-- ==== Sys2Proof/Machine/Step.lean ====
section
/-! DEFINITION. One step: the command at the front of the queue. -/

namespace Sys2Proof.Machine

/-- Take the command at the front of the queue and run it with the queue's rest; on an empty queue the block idles for a cycle. -/
def step (s : State) : Host.Outcome State Fault Refusal :=
  match s.pending with
  | [] => .next s.idle
  | c :: rest => exec c { s with pending := rest }

/-- The state with the command that a word spells in front of its queue; the table's bits spell none. -/
def State.withFetchWord (s : State) (nbits w : Nat) : State :=
  match decodeTableWord nbits w with
  | some c => { s with pending := c :: s.pending }
  | none => s

end Sys2Proof.Machine
end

++++++++++

(Goal of the exercise) If the string "nbits" appears in a line of the entries, report the line.

(Answer space)
def State.withFetchWord (s : State) (nbits w : Nat) : State :=
  match decodeTableWord nbits w with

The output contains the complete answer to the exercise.